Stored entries
-- ==== Sys2Proof/Machine/Formats.lean ====
section
/-!
DEFINITION. Format codes, block formats and their encoding (R80–R87, R91–R93, R98, R102–R104).
-/

namespace Sys2Proof.Machine

/-- The formats of Table 3.1. -/
inductive Fmt where
  | fp32 | bf16 | fp16 | e4m3 | e5m2
  | mx8e4m3 | mx8e5m2 | mx6e2m3 | mx6e3m2 | mx4 | w4
  | int8 | int32
  deriving DecidableEq, Repr, Inhabited

/-- Table 3.1; `none` for a code that it does not list (R80). -/
def Fmt.ofCode : Nat → Option Fmt
  | 0x00 => some .fp32
  | 0x01 => some .bf16
  | 0x02 => some .fp16
  | 0x10 => some .e4m3
  | 0x11 => some .e5m2
  | 0x20 => some .mx8e4m3
  | 0x21 => some .mx8e5m2
  | 0x22 => some .mx6e2m3
  | 0x23 => some .mx6e3m2
  | 0x24 => some .mx4
  | 0x30 => some .w4
  | 0x40 => some .int8
  | 0x41 => some .int32
  | _ => none

def Fmt.isInt : Fmt → Bool
  | .int8 | .int32 => true
  | _ => false

/-- The MX formats: two planes (R85). -/
def Fmt.isMx : Fmt → Bool
  | .mx8e4m3 | .mx8e5m2 | .mx6e2m3 | .mx6e3m2 | .mx4 => true
  | _ => false

/-- The block formats (R84). -/
def Fmt.isBlock (f : Fmt) : Bool := f.isMx || f == .w4

/-- The scalar layout, or the element layout of a block format (Table 3.2). -/
def Fmt.layout : Fmt → FloatFmt
  | .fp32 => Machine.fp32
  | .bf16 => Machine.bf16
  | .fp16 => Machine.fp16
  | .e4m3 => Machine.e4m3
  | .e5m2 => Machine.e5m2
  | .mx8e4m3 => Machine.e4m3
  | .mx8e5m2 => Machine.e5m2
  | .mx6e2m3 => Machine.e2m3
  | .mx6e3m2 => Machine.e3m2
  | .mx4 => Machine.e2m1
  | .w4 => Machine.e2m1
  | .int8 => Machine.fp32
  | .int32 => Machine.fp32

/-- Bytes per element of a scalar or integer format (Table 3.1). -/
def Fmt.size : Fmt → Nat
  | .fp32 | .int32 => 4
  | .bf16 | .fp16 => 2
  | _ => 1

/-- Bits per element as the arrays stream it. -/
def Fmt.bits : Fmt → Nat
  | .fp32 | .int32 => 32
  | .bf16 | .fp16 => 16
  | .mx6e2m3 | .mx6e3m2 => 6
  | .mx4 | .w4 => 4
  | _ => 8

/-- Bytes of a block in the element plane (R85, R86). -/
def Fmt.blockBytes : Fmt → Nat
  | .mx6e2m3 | .mx6e3m2 => 24
  | .mx4 => 16
  | .w4 => 18
  | _ => 32

/-- The rate class of R92: 4, 8 or 16 bits. -/
def Fmt.cls : Fmt → Nat
  | .mx4 | .w4 => 4
  | .bf16 | .fp16 => 16
  | _ => 8

/-- Operand pairs that the arrays accept (R91). -/
def Fmt.pairOk (a b : Fmt) : Bool :=
  let narrow (f : Fmt) : Bool := f == .e4m3 || f == .e5m2 || f.isBlock
  let wide (f : Fmt) : Bool := f == .bf16 || f == .fp16
  (narrow a && narrow b) || (wide a && wide b)

/-- Operand pairs of the fitch modes (R136). -/
def Fmt.fitchOk (a b : Fmt) : Bool :=
  let narrow (f : Fmt) : Bool := f == .e4m3 || f == .e5m2
  let wide (f : Fmt) : Bool := f == .bf16 || f == .fp16
  (narrow a && narrow b) || (wide a && wide b)

/-- FP32, BF16, FP16, E4M3 and E5M2. -/
def Fmt.isScalarFloat (f : Fmt) : Bool := !f.isInt && !f.isBlock

/-- The 16-bit formats and FP8, which the sparse gradients accept (R164). -/
def Fmt.sparseGradOk (f : Fmt) : Bool := f.isScalarFloat && f != .fp32

/-- A decoded or encoded block: its E8M0 scale code, its downshifts by sub-block and its 32 element
codes (R83, R86). -/
structure Block where
  scale : Nat
  shifts : List Nat := []
  elems : List Nat
  deriving DecidableEq, Repr, Inhabited

/-- Element `i` of a block, exactly (R83, R87). -/
def Block.value (f : Fmt) (b : Block) (i : Nat) : Val :=
  if b.scale = 0xFF then .nan
  else
    let shift : Nat := if f = .w4 then b.shifts.getD (i / 8) 0 else 0
    (f.layout.decode (b.elems.getD i 0)).scale ((b.scale : Int) - 127 - shift)

/-- What an encoding counts (R98, R103, R104, R82). -/
structure Counts where
  saturated : Nat := 0
  nonfinite : Nat := 0
  underflow : Nat := 0
  deriving DecidableEq, Repr, Inhabited

def Counts.add (a b : Counts) : Counts :=
  ⟨a.saturated + b.saturated, a.nonfinite + b.nonfinite, a.underflow + b.underflow⟩

/-- floor(log2 a) − emax of a sub-block's largest magnitude, raised by CEIL (R102). -/
def subExponent (f : FloatFmt) (ceil : Bool) (a : Val) : Option Int :=
  match a with
  | .fin _ m e =>
    if m = 0 then none
    else
      let emax : Int := f.topExp + f.mbits
      let x := e + Nat.log2 m - emax
      let q := f.quantum m (e - x)
      let n := roundMag .rne 0 m (e - x) q
      if ceil && Val.lt f.largest (.fin false n q) then some (x + 1) else some x
  | _ => none

/-- The element of largest magnitude. -/
def maxAbs (xs : List Val) : Val := xs.foldl (fun a x => if Val.lt a x.abs then x.abs else a) .zero

/-- The sub-blocks of 32 elements: one for MX, four of eight for W4. -/
def subBlocks (f : Fmt) (xs : List Val) : List (List Val) :=
  if f = .w4 then [xs.take 8, (xs.drop 8).take 8, (xs.drop 16).take 8, (xs.drop 24).take 8] else [xs]

/-- The encoder of R102 for 32 source values; `u i` is the random word of element i under SR. -/
def encodeBlock (f : Fmt) (c : Conv) (u : Nat → Nat) (xs : List Val) : Block × Counts :=
  let lay := f.layout
  let signCode (x : Val) : Nat := if x.negative then 2 ^ (lay.mbits + lay.ebits) else 0
  let zeros := if f = .w4 then [0, 0, 0, 0] else []
  if xs.any Val.nonfinite then
    (⟨0xFF, zeros, xs.map fun _ => 0⟩, { nonfinite := xs.countP Val.nonfinite })
  else if xs.all Val.isZero then (⟨0, zeros, xs.map signCode⟩, {})
  else
    let exps := (subBlocks f xs).map fun s => subExponent lay c.ceil (maxAbs s)
    let top := exps.foldl (fun (a : Option Int) x =>
      match a, x with
      | none, x => x
      | a, none => a
      | some a, some x => some (Max.max a x)) none
    let x : Int := Min.min 127 (Max.max (-127) (top.getD (-127)))
    let shifts : List Nat := if f = .w4 then
      exps.map fun e => match e with
        | none => 0
        | some e => (Min.min 3 (Max.max 0 (x - e))).toNat
      else []
    let conv := { c with sat := true }
    let out := xs.zipIdx.map fun (v, i) =>
      let s : Nat := shifts.getD (i / 8) 0
      (v, lay.convert conv (u i) (v.scale (-(x - s))))
    (⟨(x + 127).toNat, shifts, out.map fun p => p.2.code⟩,
      { saturated := out.countP fun p => p.2.saturated
        underflow := out.countP fun p => !p.1.isZero && (lay.decode p.2.code).isZero })

/-- `k` little-endian bytes of a number (R7). -/
def leBytes : Nat → Nat → Bytes
  | 0, _ => []
  | k + 1, n => BitVec.ofNat 8 n :: leBytes k (n / 256)

/-- The number that little-endian bytes hold (R7). -/
def leNat : Bytes → Nat
  | [] => 0
  | b :: bs => b.toNat + 256 * leNat bs

/-- Fields of `w` bits packed from bit 0. -/
def packBits (w : Nat) : List Nat → Nat
  | [] => 0
  | x :: xs => x % 2 ^ w + 2 ^ w * packBits w xs

/-- `n` fields of `w` bits from bit 0. -/
def unpackBits (w : Nat) : Nat → Nat → List Nat
  | 0, _ => []
  | k + 1, n => n % 2 ^ w :: unpackBits w k (n / 2 ^ w)

/-- The element-plane bytes of a block; for W4 the whole 18 bytes (R85, R86). -/
def Block.plane (f : Fmt) (b : Block) : Bytes :=
  let w := f.layout.width
  if f = .w4 then
    leBytes 16 (packBits 4 b.elems) ++ leBytes 1 b.scale ++ leBytes 1 (packBits 2 b.shifts)
  else leBytes f.blockBytes (packBits w b.elems)

/-- Reads a block from its plane bytes and, for MX, its scale byte. -/
def Block.ofBytes (f : Fmt) (plane : Bytes) (scale : Nat) : Block :=
  if f = .w4 then
    ⟨(plane.getD 16 0#8).toNat, unpackBits 2 4 (plane.getD 17 0#8).toNat,
      unpackBits 4 32 (leNat (plane.take 16))⟩
  else ⟨scale, [], unpackBits f.layout.width 32 (leNat plane)⟩

/-- INT32 or INT8 bits as a signed integer. -/
def signedOf (width n : Nat) : Int := (BitVec.ofNat width n).toInt

/-- An integer source in an integer destination (R98): the code, and whether it saturated. -/
def convertInt (dst : Fmt) (v : Int) : Nat × Bool :=
  if dst = .int8 then
    if v < -128 then (0x80, true)
    else if 127 < v then (0x7F, true)
    else ((BitVec.ofInt 8 v).toNat, false)
  else ((BitVec.ofInt 32 v).toNat, false)

end Sys2Proof.Machine
end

→ TASK DIRECTIONS: Please return every line in the data that includes the string "where".

→ TASK RESPONSE:
inductive Fmt where
structure Block where
structure Counts where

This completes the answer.